Barlow W, Lai M Y, Azen S P
Center for Health Studies, Group Health Cooperative, Seattle, WA 98101-1448.
Stat Med. 1991 Sep;10(9):1465-72. doi: 10.1002/sim.4780100913.
Investigators use the kappa coefficient to measure chance-corrected agreement among observers in the classification of subjects into nominal categories. The marginal probability of classification may depend, however, on one or more confounding variables. We consider assessment of interrater agreement with subjects grouped into strata on the basis of these confounders. We assume overall agreement across strata is constant and consider a stratified index of agreement, or 'stratified kappa', based on weighted summations of the individual kappas. We use three weighting schemes: (1) equal weighting; (2) weighting by the size of the table; and (3) weighting by the inverse of the variance. In a simulation study we compare these methods under differing probability structures and differing sample sizes for the tables. We find weighting by sample size moderately efficient under most conditions. We illustrate the techniques by assessing agreement between surgeons and graders of fundus photographs with respect to retinal characteristics, with stratification by initial severity of the disease.
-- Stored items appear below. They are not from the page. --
/-! `afterFreeTurn`: only the place among the free turns can change. -/

@[simp] theorem afterFreeTurn_c (s : State) : (afterFreeTurn s).c = s.c := by
  unfold afterFreeTurn; split <;> rfl
@[simp] theorem afterFreeTurn_m (s : State) : (afterFreeTurn s).m = s.m := by
  unfold afterFreeTurn; split <;> rfl
@[simp] theorem afterFreeTurn_t (s : State) : (afterFreeTurn s).t = s.t := by
  unfold afterFreeTurn; split <;> rfl
@[simp] theorem afterFreeTurn_spc (s : State) : (afterFreeTurn s).spc = s.spc := by
  unfold afterFreeTurn; split <;> rfl
@[simp] theorem afterFreeTurn_dly (s : State) : (afterFreeTurn s).dly = s.dly := by
  unfold afterFreeTurn; split <;> rfl
@[simp] theorem afterFreeTurn_sact (s : State) : (afterFreeTurn s).sact = s.sact := by
  unfold afterFreeTurn; split <;> rfl
@[simp] theorem afterFreeTurn_im (s : State) : (afterFreeTurn s).im = s.im := by
  unfold afterFreeTurn; split <;> rfl
@[simp] theorem afterFreeTurn_imsave (s : State) : (afterFreeTurn s).imsave = s.imsave := by
  unfold afterFreeTurn; split <;> rfl
@[simp] theorem afterFreeTurn_pin (s : State) : (afterFreeTurn s).pin = s.pin := by
  unfold afterFreeTurn; split <;> rfl
@[simp] theorem afterFreeTurn_pinoe (s : State) : (afterFreeTurn s).pinoe = s.pinoe := by
  unfold afterFreeTurn; split <;> rfl
@[simp] theorem afterFreeTurn_idle (s : State) : (afterFreeTurn s).idle = s.idle := by
  unfold afterFreeTurn; split <;> rfl
@[simp] theorem afterFreeTurn_count (s : State) : (afterFreeTurn s).count = s.count := by
  unfold afterFreeTurn; split <;> rfl
@[simp] theorem afterFreeTurn_mcf (s : State) : (afterFreeTurn s).mcf = s.mcf := by
  unfold afterFreeTurn; split <;> rfl
@[simp] theorem afterFreeTurn_ovf (s : State) : (afterFreeTurn s).ovf = s.ovf := by
  unfold afterFreeTurn; split <;> rfl
@[simp] theorem afterFreeTurn_mcen (s : State) : (afterFreeTurn s).mcen = s.mcen := by
  unfold afterFreeTurn; split <;> rfl
@[simp] theorem afterFreeTurn_ovfen (s : State) : (afterFreeTurn s).ovfen = s.ovfen := by
  unfold afterFreeTurn; split <;> rfl
@[simp] theorem afterFreeTurn_run (s : State) : (afterFreeTurn s).run = s.run := by
  unfold afterFreeTurn; split <;> rfl
@[simp] theorem afterFreeTurn_hact (s : State) : (afterFreeTurn s).hact = s.hact := by
  unfold afterFreeTurn; split <;> rfl
@[simp] theorem afterFreeTurn_trace (s : State) : (afterFreeTurn s).trace = s.trace := by
  unfold afterFreeTurn; split <;> rfl
@[simp] theorem afterFreeTurn_rom (s : State) : (afterFreeTurn s).rom = s.rom := by
  unfold afterFreeTurn; split <;> rfl
@[simp] theorem afterFreeTurn_commands (s : State) : (afterFreeTurn s).commands = s.commands := by
  unfold afterFreeTurn; split <;> rfl
@[simp] theorem afterFreeTurn_turns (s : State) : (afterFreeTurn s).turns = s.turns := by
  unfold afterFreeTurn; split <;> rfl

/-! `afterTurn`: only the turns and the place among the free turns can change. -/

@[simp] theorem afterTurn_c (s : State) : (afterTurn s).c = s.c := by
  unfold afterTurn; split <;> simp
@[simp] theorem afterTurn_m (s : State) : (afterTurn s).m = s.m := by
  unfold afterTurn; split <;> simp
@[simp] theorem afterTurn_t (s : State) : (afterTurn s).t = s.t := by
  unfold afterTurn; split <;> simp
@[simp] theorem afterTurn_spc (s : State) : (afterTurn s).spc = s.spc := by
  unfold afterTurn; split <;> simp
@[simp] theorem afterTurn_dly (s : State) : (afterTurn s).dly = s.dly := by
  unfold afterTurn; split <;> simp
@[simp] theorem afterTurn_sact (s : State) : (afterTurn s).sact = s.sact := by
  unfold afterTurn; split <;> simp
@[simp] theorem afterTurn_im (s : State) : (afterTurn s).im = s.im := by
  unfold afterTurn; split <;> simp
@[simp] theorem afterTurn_imsave (s : State) : (afterTurn s).imsave = s.imsave := by
  unfold afterTurn; split <;> simp
@[simp] theorem afterTurn_pin (s : State) : (afterTurn s).pin = s.pin := by
  unfold afterTurn; split <;> simp
@[simp] theorem afterTurn_pinoe (s : State) : (afterTurn s).pinoe = s.pinoe := by
  unfold afterTurn; split <;> simp
@[simp] theorem afterTurn_idle (s : State) : (afterTurn s).idle = s.idle := by
  unfold afterTurn; split <;> simp
@[simp] theorem afterTurn_count (s : State) : (afterTurn s).count = s.count := by
  unfold afterTurn; split <;> simp
@[simp] theorem afterTurn_mcf (s : State) : (afterTurn s).mcf = s.mcf := by
  unfold afterTurn; split <;> simp
@[simp] theorem afterTurn_ovf (s : State) : (afterTurn s).ovf = s.ovf := by
  unfold afterTurn; split <;> simp
@[simp] theorem afterTurn_mcen (s : State) : (afterTurn s).mcen = s.mcen := by
  unfold afterTurn; split <;> simp
@[simp] theorem afterTurn_ovfen (s : State) : (afterTurn s).ovfen = s.ovfen := by
  unfold afterTurn; split <;> simp
@[simp] theorem afterTurn_run (s : State) : (afterTurn s).run = s.run := by
  unfold afterTurn; split <;> simp
@[simp] theorem afterTurn_hact (s : State) : (afterTurn s).hact = s.hact := by
  unfold afterTurn; split <;> simp
@[simp] theorem afterTurn_trace (s : State) : (afterTurn s).trace = s.trace := by
  unfold afterTurn; split <;> simp
@[simp] theorem afterTurn_rom (s : State) : (afterTurn s).rom = s.rom := by
  unfold afterTurn; split <;> simp
@[simp] theorem afterTurn_commands (s : State) : (afterTurn s).commands = s.commands := by
  unfold afterTurn; split <;> simp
研究人员使用kappa系数来衡量观察者在将受试者分类到名义类别时经机会校正后的一致性。然而,分类的边际概率可能取决于一个或多个混杂变量。我们考虑基于这些混杂因素将受试者分组到不同层次后评估评分者间的一致性。我们假设各层次间的总体一致性是恒定的,并基于各个kappa的加权总和考虑一个分层一致性指数,即“分层kappa”。我们使用三种加权方案:(1)等权重;(2)按表格大小加权;(3)按方差的倒数加权。在一项模拟研究中,我们在不同的概率结构和不同的表格样本量下比较了这些方法。我们发现,在大多数情况下,按样本量加权具有适度的效率。我们通过评估外科医生和眼底照片分级者在视网膜特征方面的一致性来说明这些技术,并按疾病的初始严重程度进行分层。